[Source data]
BEGIN
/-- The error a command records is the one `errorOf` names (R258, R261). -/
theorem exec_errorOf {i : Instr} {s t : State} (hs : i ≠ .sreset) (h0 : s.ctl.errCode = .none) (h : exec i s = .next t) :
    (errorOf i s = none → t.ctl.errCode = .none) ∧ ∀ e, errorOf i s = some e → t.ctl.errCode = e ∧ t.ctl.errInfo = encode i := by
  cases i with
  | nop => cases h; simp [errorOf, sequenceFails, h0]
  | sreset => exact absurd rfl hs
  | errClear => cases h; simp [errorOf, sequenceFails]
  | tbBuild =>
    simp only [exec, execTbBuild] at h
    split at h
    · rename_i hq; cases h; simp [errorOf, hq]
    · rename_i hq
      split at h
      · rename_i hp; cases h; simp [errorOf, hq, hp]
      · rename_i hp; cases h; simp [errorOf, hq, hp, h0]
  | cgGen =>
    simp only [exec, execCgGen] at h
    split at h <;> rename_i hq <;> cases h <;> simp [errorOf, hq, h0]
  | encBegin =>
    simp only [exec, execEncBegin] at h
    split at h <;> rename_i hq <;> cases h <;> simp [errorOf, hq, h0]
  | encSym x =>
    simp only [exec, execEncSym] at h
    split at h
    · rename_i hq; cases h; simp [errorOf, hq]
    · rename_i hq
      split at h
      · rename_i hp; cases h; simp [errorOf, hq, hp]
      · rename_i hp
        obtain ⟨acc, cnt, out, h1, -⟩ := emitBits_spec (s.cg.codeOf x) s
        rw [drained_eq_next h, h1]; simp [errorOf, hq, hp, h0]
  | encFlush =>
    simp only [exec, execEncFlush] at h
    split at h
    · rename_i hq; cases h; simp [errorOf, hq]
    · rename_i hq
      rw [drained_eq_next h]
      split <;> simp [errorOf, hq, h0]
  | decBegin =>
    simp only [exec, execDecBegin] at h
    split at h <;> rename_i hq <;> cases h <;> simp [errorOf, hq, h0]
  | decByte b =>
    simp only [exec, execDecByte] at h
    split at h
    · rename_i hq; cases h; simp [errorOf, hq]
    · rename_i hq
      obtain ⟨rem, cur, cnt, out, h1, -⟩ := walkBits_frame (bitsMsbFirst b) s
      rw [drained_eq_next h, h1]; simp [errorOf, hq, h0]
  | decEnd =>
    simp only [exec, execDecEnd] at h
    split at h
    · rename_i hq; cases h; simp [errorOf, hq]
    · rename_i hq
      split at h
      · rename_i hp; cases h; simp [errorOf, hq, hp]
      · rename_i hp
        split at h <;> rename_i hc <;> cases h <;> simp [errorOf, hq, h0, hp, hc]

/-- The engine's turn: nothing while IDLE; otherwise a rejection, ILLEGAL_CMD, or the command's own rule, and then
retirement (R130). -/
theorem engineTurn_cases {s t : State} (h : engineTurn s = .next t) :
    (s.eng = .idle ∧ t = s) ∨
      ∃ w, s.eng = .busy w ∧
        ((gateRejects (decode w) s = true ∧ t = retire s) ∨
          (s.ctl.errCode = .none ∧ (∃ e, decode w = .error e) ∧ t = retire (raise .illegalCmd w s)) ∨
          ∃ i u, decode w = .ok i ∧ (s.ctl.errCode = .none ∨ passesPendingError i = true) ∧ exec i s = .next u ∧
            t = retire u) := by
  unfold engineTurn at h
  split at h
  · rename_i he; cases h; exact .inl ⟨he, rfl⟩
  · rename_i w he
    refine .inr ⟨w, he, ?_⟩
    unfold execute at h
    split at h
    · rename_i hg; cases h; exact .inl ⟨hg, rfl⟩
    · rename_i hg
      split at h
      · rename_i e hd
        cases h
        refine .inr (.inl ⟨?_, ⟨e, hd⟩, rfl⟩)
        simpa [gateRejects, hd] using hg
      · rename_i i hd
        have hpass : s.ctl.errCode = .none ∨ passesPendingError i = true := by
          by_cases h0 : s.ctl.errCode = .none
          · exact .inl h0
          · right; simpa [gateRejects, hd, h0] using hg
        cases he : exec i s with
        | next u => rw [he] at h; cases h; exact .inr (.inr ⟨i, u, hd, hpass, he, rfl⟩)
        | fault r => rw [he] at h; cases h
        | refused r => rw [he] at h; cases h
END
BEGIN
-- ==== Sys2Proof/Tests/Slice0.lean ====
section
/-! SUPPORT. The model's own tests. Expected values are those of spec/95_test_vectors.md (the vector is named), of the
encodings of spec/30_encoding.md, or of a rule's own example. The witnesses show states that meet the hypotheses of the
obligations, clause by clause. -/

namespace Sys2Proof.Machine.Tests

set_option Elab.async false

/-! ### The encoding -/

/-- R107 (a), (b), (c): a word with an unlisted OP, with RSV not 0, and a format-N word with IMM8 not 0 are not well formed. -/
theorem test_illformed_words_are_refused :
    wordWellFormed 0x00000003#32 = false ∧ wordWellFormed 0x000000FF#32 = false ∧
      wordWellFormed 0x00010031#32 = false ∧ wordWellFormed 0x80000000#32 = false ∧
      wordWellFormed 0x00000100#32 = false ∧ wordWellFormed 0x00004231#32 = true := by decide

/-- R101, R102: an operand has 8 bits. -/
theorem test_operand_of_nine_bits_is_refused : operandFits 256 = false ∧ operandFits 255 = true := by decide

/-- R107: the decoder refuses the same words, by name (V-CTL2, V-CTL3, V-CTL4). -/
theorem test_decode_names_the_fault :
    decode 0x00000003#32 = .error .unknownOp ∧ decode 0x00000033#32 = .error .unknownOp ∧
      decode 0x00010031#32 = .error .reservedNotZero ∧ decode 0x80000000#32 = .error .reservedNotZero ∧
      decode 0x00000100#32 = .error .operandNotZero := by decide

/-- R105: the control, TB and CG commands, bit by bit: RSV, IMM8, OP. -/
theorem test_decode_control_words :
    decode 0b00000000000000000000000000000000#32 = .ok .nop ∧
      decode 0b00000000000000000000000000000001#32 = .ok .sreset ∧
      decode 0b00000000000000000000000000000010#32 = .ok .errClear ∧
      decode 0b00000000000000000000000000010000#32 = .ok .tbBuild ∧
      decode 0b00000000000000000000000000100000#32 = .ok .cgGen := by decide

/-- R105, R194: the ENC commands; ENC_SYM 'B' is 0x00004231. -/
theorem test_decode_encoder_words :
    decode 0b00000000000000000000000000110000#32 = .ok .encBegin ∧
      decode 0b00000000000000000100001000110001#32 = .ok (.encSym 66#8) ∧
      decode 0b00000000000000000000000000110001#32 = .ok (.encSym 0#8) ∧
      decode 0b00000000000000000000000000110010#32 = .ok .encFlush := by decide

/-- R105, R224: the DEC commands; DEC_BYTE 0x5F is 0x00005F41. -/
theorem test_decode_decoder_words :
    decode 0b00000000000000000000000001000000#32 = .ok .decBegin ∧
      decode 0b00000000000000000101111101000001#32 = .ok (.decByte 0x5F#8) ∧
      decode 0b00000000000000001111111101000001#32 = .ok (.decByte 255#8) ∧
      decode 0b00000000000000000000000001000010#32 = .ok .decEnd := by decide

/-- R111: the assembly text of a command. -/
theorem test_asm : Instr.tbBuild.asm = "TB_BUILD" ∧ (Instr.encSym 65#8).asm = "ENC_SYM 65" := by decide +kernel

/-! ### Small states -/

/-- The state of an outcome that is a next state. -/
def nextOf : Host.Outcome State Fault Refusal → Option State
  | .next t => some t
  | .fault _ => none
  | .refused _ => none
END
BEGIN
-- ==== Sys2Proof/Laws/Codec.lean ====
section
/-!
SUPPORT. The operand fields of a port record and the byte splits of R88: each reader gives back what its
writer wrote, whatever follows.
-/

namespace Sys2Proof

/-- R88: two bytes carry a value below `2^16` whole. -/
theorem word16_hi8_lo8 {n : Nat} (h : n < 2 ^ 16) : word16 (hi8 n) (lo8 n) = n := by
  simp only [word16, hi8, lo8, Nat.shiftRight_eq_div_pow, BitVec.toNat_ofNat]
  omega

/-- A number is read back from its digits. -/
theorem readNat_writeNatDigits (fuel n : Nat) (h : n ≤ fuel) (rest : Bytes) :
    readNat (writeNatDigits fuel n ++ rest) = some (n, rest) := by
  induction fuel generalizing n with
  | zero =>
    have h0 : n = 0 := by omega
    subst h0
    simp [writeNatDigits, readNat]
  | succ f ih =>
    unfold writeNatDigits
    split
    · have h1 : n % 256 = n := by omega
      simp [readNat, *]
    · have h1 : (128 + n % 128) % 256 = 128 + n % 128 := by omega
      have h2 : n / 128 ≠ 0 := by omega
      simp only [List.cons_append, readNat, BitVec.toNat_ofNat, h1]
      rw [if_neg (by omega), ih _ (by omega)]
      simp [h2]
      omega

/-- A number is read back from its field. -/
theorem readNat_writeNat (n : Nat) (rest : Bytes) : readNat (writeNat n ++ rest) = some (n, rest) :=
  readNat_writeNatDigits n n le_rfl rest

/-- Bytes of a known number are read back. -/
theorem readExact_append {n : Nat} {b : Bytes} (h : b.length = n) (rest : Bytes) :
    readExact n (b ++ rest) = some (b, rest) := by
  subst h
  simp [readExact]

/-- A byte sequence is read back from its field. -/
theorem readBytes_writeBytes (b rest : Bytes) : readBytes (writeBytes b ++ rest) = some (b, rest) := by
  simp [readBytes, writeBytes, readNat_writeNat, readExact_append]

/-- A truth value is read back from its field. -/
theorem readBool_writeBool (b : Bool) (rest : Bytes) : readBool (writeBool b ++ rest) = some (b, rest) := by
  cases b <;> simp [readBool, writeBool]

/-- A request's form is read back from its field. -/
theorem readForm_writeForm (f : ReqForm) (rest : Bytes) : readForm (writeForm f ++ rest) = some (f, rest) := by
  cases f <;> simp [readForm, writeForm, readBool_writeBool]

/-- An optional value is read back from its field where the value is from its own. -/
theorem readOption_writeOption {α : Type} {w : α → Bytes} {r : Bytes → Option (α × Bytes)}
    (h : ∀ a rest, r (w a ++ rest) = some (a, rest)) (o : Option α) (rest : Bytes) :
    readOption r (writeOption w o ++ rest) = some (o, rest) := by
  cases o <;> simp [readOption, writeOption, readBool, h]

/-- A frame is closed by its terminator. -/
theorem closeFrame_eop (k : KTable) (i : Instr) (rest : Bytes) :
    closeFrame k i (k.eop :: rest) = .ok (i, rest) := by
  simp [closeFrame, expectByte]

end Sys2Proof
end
END
In the entries above, please find the line with "decode 0b00000000000000000000000000000001#32 = .ok" and the line with "decode 0b00000000000000000000000000100000#32 = .ok", then write out exactly those two lines and every line between them, and nothing more.

      decode 0b00000000000000000000000000000001#32 = .ok .sreset ∧
      decode 0b00000000000000000000000000000010#32 = .ok .errClear ∧
      decode 0b00000000000000000000000000010000#32 = .ok .tbBuild ∧
      decode 0b00000000000000000000000000100000#32 = .ok .cgGen := by decide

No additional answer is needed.